As ever more extensive observations mapped the three-dimensional
structure of the universe we inhabit, progress in computing allowed
running increasingly detailed simulations of the evolution of structure
in models of the universe. Although the implementation of these
simulations is difficult and complicated, they are conceptually
simple. You start with a region of space, populate it with particles
representing ordinary and dark matter in a sea of dark energy with
random positions and density variations corresponding to those observed
in the cosmic background radiation, then let the simulation run,
computing the gravitational attraction of each particle on the others
and tracking their motion under the influence of gravity. In 2005,
Volker Springel and the Virgo Consortium ran the
Millennium
Simulation, which started from the best estimate of the initial
conditions of the universe known at the time and tracked the motion
of ten billion particles of ordinary and dark matter in a cube
two billion light years on a side. As the simulation clock ran, the
matter contracted into filaments surrounding voids, with the filaments
joined at nodes rich in galaxies. The images produced by the
simulation and the statistics calculated were strikingly similar
to those observed in the real universe. The behaviour of this and
other simulations increases confidence in the existence of dark matter
and dark energy; if you leave them out of the simulation, you get
results which don't look anything like the universe we inhabit.

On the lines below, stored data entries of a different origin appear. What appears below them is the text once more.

-- ==== Sys2Proof/Machine/Lays.lean ====
section
/-! DEFINITION. The Lay Table and Ticket Intake (spec files 01 and 03): admission, binding, the Fill Request, phase boundaries,
holds, releases, abandons and finishing. -/

namespace Sys2Proof.Machine

/-! ### Finishing (R14, R137, R138) -/

/-- The summary record of a lay (Figure 35). -/
def Lay.summary (n : Nat) (l : Lay) : Summary where
  job := l.job
  pile := l.pile
  lay := n
  abandoned := l.abandoned
  blocksA := l.blocksA
  blocksB := l.blocksB
  waste := l.waste
  strokes := l.strokes
  holds := l.holds
  finalStep := l.step

/-- The lay's record is appended to the Delivery List and freed (R14). -/
def State.freeLay (s : State) (n : Nat) (l : Lay) : State :=
  { s with
    delivery := { s.delivery with records := s.delivery.records ++ [l.summary n] }
    lays := s.lays.set n none
    order := s.order.filter fun m => decide (m ≠ n) }

/-- A lay is tested for finishing; one HELD from FINISHING is ready too (R137, log 53). -/
def finishTest (n : Nat) (s : State) : Effect :=
  match s.lay? n with
  | none => (s, [])
  | some l =>
    if l.eff ≠ .finishing ∨ n ∈ s.delivery.finishQueue ∨ s.delivery.pieces.any (fun p => decide (p.lay = n)) then (s, [])
    else if s.delivery.records.length < 16 ∧ s.delivery.finishQueue = [] then
      (s.freeLay n l, if s.delivery.records = [] then [.raise .deliveryReady (.job l.job) n] else [])
    else
      let queue := s.delivery.finishQueue ++ [n]
      ({ s with delivery := { s.delivery with finishQueue := queue } }, [.raise .deliveryFull (.lay n) queue.length])

/-- A lay that stands in no zone ends its work with outcome ABANDONED (R21, R22). -/
def finishAbandoned (n : Nat) (s : State) : Effect :=
  (s.updateLay n fun l => { l.unhold .finishing with holdWanted := false, abandonWanted := false, abandoned := true, phase := none },
    [.finishTest n])

/-! ### Phase boundaries (R17, R93) -/

/-- Whether a lay that is not HELD stands at a phase boundary. -/
def State.atBoundary (s : State) (n : Nat) (l : Lay) : Bool :=
  match l.state, l.phase with
  | .awaitJob, _ | .queued, _ | .waiting, _ => true
  | .jogging, _ => !s.arbitrating n
  | .cutting, none => true
  | .cutting, some .pushing => false
  | .cutting, some _ => !s.sequencing n && !s.permitted n
  | .moving, _ | .held, _ | .draining, _ | .finishing, _ => false

/-- A LIFT LOWER of the lay is under way: it is MOVING in LIFT with no reservation ahead (R18, R22). -/
def State.lowering (s : State) (n : Nat) (l : Lay) : Bool :=
  decide (l.eff = .moving) && decide (l.zone = some .lift) && !s.reservedFor n

/-- The clamp is down in every case but RELEASED (R88). -/
def State.clampDown (s : State) : Bool := decide (s.seq.clamp ≠ .released)

/-- A lay in JOG, BUFFER or TABLE becomes a draining lay (R23). -/
def drain (n : Nat) (s : State) : State :=
  let onTable := fun (l : Lay) => decide (l.zone = some .table)
  let release := s.clampDown || s.seq.inHand.isSome
  s.updateLay n fun l => { l.unhold .draining with
    holdWanted := false
    abandonWanted := false
    abandoned := true
    runs := none
    phase := if onTable l then (if release then some .releasing else some .pushing) else none
    target := if onTable l then (if release then l.target else some 0) else none }

/-- A lay in LIFT is taken back off the pile top: it is MOVING there, and its LOWER is posted by lowerRule (R22, R73). -/
def lower (n : Nat) (s : State) : State :=
  s.updateLay n fun l => { l.unhold .moving with holdWanted := false, abandonWanted := false }

/-- An abandon is taken (R21 to R23). -/
def takeAbandon (n : Nat) (s : State) : Effect :=
  match (s.lay? n).bind Lay.zone with
  | none => finishAbandoned n s
  | some .lift => (lower n s, [])
  | some _ => (drain n s, [])

/-- The first lay, in lay-number order, with a wanted abandon or hold at a phase boundary. -/
def State.wantedAtBoundary (s : State) : Option Nat :=
  (List.range 8).find? fun n =>
    (s.lay? n).any fun l => (l.abandonWanted || l.holdWanted) && s.atBoundary n l

/-- At a boundary a wanted abandon, else a wanted hold, is taken (R17). -/
def boundaryRule (s : State) : Option Effect :=
  s.wantedAtBoundary.map fun n =>
    if (s.lay? n).any Lay.abandonWanted then takeAbandon n s else (s.hold n .requested, [])

/-- The end of a present or move of a HELD lay whose abandon waits (R21, R23, log 10). -/
def moveEnded (n : Nat) (s : State) : Effect :=
  if (s.lay? n).any fun l => decide (l.state = .held) && l.abandonWanted && decide (l.eff ≠ .moving) then takeAbandon n s
  else (s, [])

/-! ### Binding (R7, R9, R57) -/

/-- The detail of the first size check that fails (R9, Figure 37). -/
def sizeFailure (p : CellParams) (x y h : Nat) : Option Nat :=
  if p.gaugeMax < x then some 1001
  else if p.tableWidth < y then some 1002
  else if p.clampMaxH < h then some 1003
  else none

def State.sizeFailureOf (s : State) (l : Lay) : Option Nat :=
  sizeFailure s.cell.params (l.x.getD 0) (l.y.getD 0) l.height

/-- The lay copies its entry's fields (R7). -/
def Lay.copyJob (e : JobEntry) (l : Lay) : Lay :=
  { l with
    state := .queued
    program := some e.program
    step := some 0
    x := some (l.x.getD e.defaultX)
    y := some (l.y.getD e.defaultY)
    press := some e.press
    mode := some e.mode
    jogTime := some e.jogTime }

/-- Binding takes a lay out of AWAIT_JOB: the copies, the size checks, then the empty-program check (R9). -/
def bindLay (n : Nat) (e : JobEntry) (s : State) : Effect :=
  match s.lay? n with
  | none => (s, [])
  | some l =>
    if l.state ≠ .awaitJob then (s, [])
    else
      let l' := l.copyJob e
      let s' := s.setLay n (some l')
      match s.sizeFailureOf l' with
      | some d => (s', [.raise .sizeLimit (.lay n) d])
      | none =>
        if (s.program e.program).isNone then (s', [.raise .badStep (.lay n) e.program]) else (s', [])

/-- The Job Map's entry for a job. -/
def State.job? (s : State) (job : Nat) : Option JobEntry := s.intake.jobs.find? fun e => decide (e.job = job)

/-- The entry becomes the most recent of the map, in place of any entry of its job (R56). -/
def Intake.toFront (e : JobEntry) (i : Intake) : Intake :=
  { i with jobs := e :: i.jobs.filter fun f => decide (f.job ≠ e.job) }

/-- The map is searched for a lay's job; on a hit the entry becomes most recent and the lay binds (R57, R62). -/
def searchMap (n job : Nat) (s : State) : Effect :=
  match s.job? job with
  | some e => ({ s with intake := s.intake.toFront e }, [.bind n e])
  | none => (s, [])

/-! ### Admission (R3, R54) -/

/-- The lowest-numbered free record. -/
def State.freeRecord (s : State) : Option Nat := s.lays.findIdx? Option.isNone

/-- A record at its admission values (Figure 7). -/
def admitted (t : Ticket) : Lay where
  state := .awaitJob
  job := t.job
  pile := t.pile
  program := none
  step := none
  runs := none
  x := t.x
  y := t.y
  height := t.height
  turns := 0
  face := t.face.getD .up
  zone := none
  phase := none
  target := none
  press := none
  mode := none
  jogTime := none
  zero := false
  short := false
  fitq := none
  fitr := none
  strokes := 0
  blocksA := 0
  blocksB := 0
  waste := 0
  holds := 0
  cause := none
  heldFrom := none
  holdWanted := false
  abandonWanted := false
  abandoned := false

/-- Cell Control observes an admission: it wants a wake in PARKING and wakes in PARKED (R54, R167). -/
def admissionWake (s : State) : Effect :=
  match s.cell.state with
  | .parking => ({ s with cell := { s.cell with wakeWanted := true } }, [])
  | .parked => (s, [.enter .waking])
  | _ => (s, [])

/-- The oldest ticket is admitted into the lowest-numbered free record; nothing where there is no ticket or no free record (R54). In PARKED
the binding comes before the entry into WAKING, which a halt by the binding's event forestalls (R151, log 42). -/
def admitTicket (s : State) : Effect :=
  match s.intake.tickets, s.freeRecord with
  | t :: rest, some n =>
    let s1 := { s with
      intake := { s.intake with tickets := rest }
      lays := s.lays.set n (some (admitted t))
      order := s.order ++ [n] }
    let found := searchMap n t.job s1
    let woken := admissionWake found.1
    (woken.1, found.2 ++ woken.2)
  | _, _ => (s, [])

/-- A good ticket joins the queue, is admitted at once where the queue was empty and a record is free, or is lost (R53, R54). -/
def takeTicket (t : Ticket) (s : State) : Effect :=
  if s.intake.tickets = [] then
    let s1 := { s with intake := { s.intake with tickets := [t] } }
    if s.freeRecord.isSome then admitTicket s1 else (s1, [])
  else if s.intake.tickets.length < 4 then
    ({ s with intake := { s.intake with tickets := s.intake.tickets ++ [t] } }, [])
  else (s, [.raise .ticketLost (.job t.job) t.pile])

/-! ### The Fill Request (R63 to R66) -/

/-- The lays in AWAIT_JOB, oldest first. -/
def State.awaitingJob (s : State) : List Nat :=
  s.order.filter fun n => (s.lay? n).any fun l => decide (l.state = .awaitJob)

/-- The lays in AWAIT_JOB with a job, oldest first. -/
def State.awaitingJobOf (s : State) (job : Nat) : List Nat :=
  s.awaitingJob.filter fun n => (s.lay? n).any fun l => decide (l.job = job)

/-- The request ends when no AWAIT_JOB lay has its job, and starts for the oldest AWAIT_JOB lay's job where it is absent. -/
def fillRule (s : State) : Option Effect :=
  match s.intake.fill, s.awaitingJob with
  | some f, _ =>
    if s.awaitingJobOf f.job = [] then some ({ s with intake := { s.intake with fill := none } }, []) else none
  | none, [] => none
  | none, n :: _ =>
    let job := ((s.lay? n).map Lay.job).getD 0
    some ({ s with intake := { s.intake with fill := some ⟨job, s.cell.params.fillTime⟩ } }, [.raise .jobMiss (.job job) n])

/-- The fill timer runs out: FILL_TIMEOUT for each AWAIT_JOB lay of the job, oldest first, then the request ends (R65). -/
def fillExpiry (s : State) : Effect :=
  match s.intake.fill with
  | none => (s, [])
  | some f => (s, (s.awaitingJobOf f.job).map (fun n => .raise .fillTimeout (.lay n) f.job) ++ [.fillEnds])

def fillEnds (s : State) : Effect := ({ s with intake := { s.intake with fill := none } }, [])

/-! ### RELEASE (R19, R20) -/

/-- The check a RELEASE repeats: the event it raises again where it fails (R20). -/
def State.recheck (s : State) (l : Lay) : Option (EventKind × Nat) :=
  match l.cause, l.heldFrom with
  | some (.event .sizeLimit _), _ => (s.sizeFailureOf l).map fun d => (.sizeLimit, d)
  | some (.event .badStep _), some .queued =>
    match l.program with
    | some p => if (s.program p).isNone then some (.badStep, p) else none
    | none => none
  | _, _ => none

/-- The lay leaves HELD for its held-from state and goes on; after PROGRAM_PAUSE it stands past the PAUSE (R19, R20). -/
def releaseLay (n : Nat) (s : State) : Effect :=
  match s.lay? n with
  | none => (s, [])
  | some l =>
    let paused := match l.cause with
      | some (.event .programPause _) => true
      | _ => false
    let l' := (if paused then l.advance else l).unhold l.eff
    let s' := s.setLay n (some l')
    if l'.state = .awaitJob then searchMap n l.job s' else (s', [])

/-- A RELEASE of a HELD lay: the re-check, then the release or the event raised again (R19, R20). -/
def startRelease (n : Nat) (l : Lay) (s : State) : Effect :=
  match s.recheck l with
  | none => (s, [.release n])
  | some (kind, d) => (s, [.raise kind (.lay n) d, .recheckFailed n kind d])

/-- A failed re-check: held again with the cause rewritten where the event's class holds a lay, else released (R20). -/
def recheckFailed (n : Nat) (kind : EventKind) (detail : Nat) (s : State) : Effect :=
  if s.classOf kind = .lay then
    (s.updateLay n fun l =>
      if l.state = .held then { l with cause := some (.event kind detail), holds := bump16 l.holds } else l, [])
  else (s, [.release n])

end Sys2Proof.Machine
end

At the largest scale, the universe isn't made of galaxies sprinkled
at random, nor meatballs of galaxy clusters in a sea of voids, nor
a sea of galaxies with Swiss cheese like voids. Instead, it resembles
a sponge of denser filaments and knots interpenetrated by less dense
voids. Both the denser and less dense regions percolate: it
is possible to travel from one edge of the universe to another
staying entirely within more or less dense regions. (If the universe
were arranged like a honeycomb, for example, with voids surrounded by
denser walls, this would not be possible.) Nobody imagined this
before the observational results started coming in, and now we've
discovered that given the initial conditions of the universe after the
Big Bang, the emergence of such a structure is inevitable.
All of the structure we observe in the universe has evolved from a
remarkably uniform starting point in the 13.8 billion years since the
Big Bang. What will the future hold? The final chapter explores
various scenarios for the far future. Because these depend upon the
properties of dark matter and dark energy, which we don't understand,
they are necessarily speculative.
The book is written for the general reader, but at a level
substantially more difficult than many works of science
popularisation. The author, a scientist involved in this research for
decades, does not shy away from using equations when they illustrate
an argument better than words. Readers are assumed to be comfortable
with scientific notation, units like light years and parsecs, and
logarithmically scaled charts. For some
reason, in the Kindle edition dozens of
hyphenated phrases are run together without any punctuation.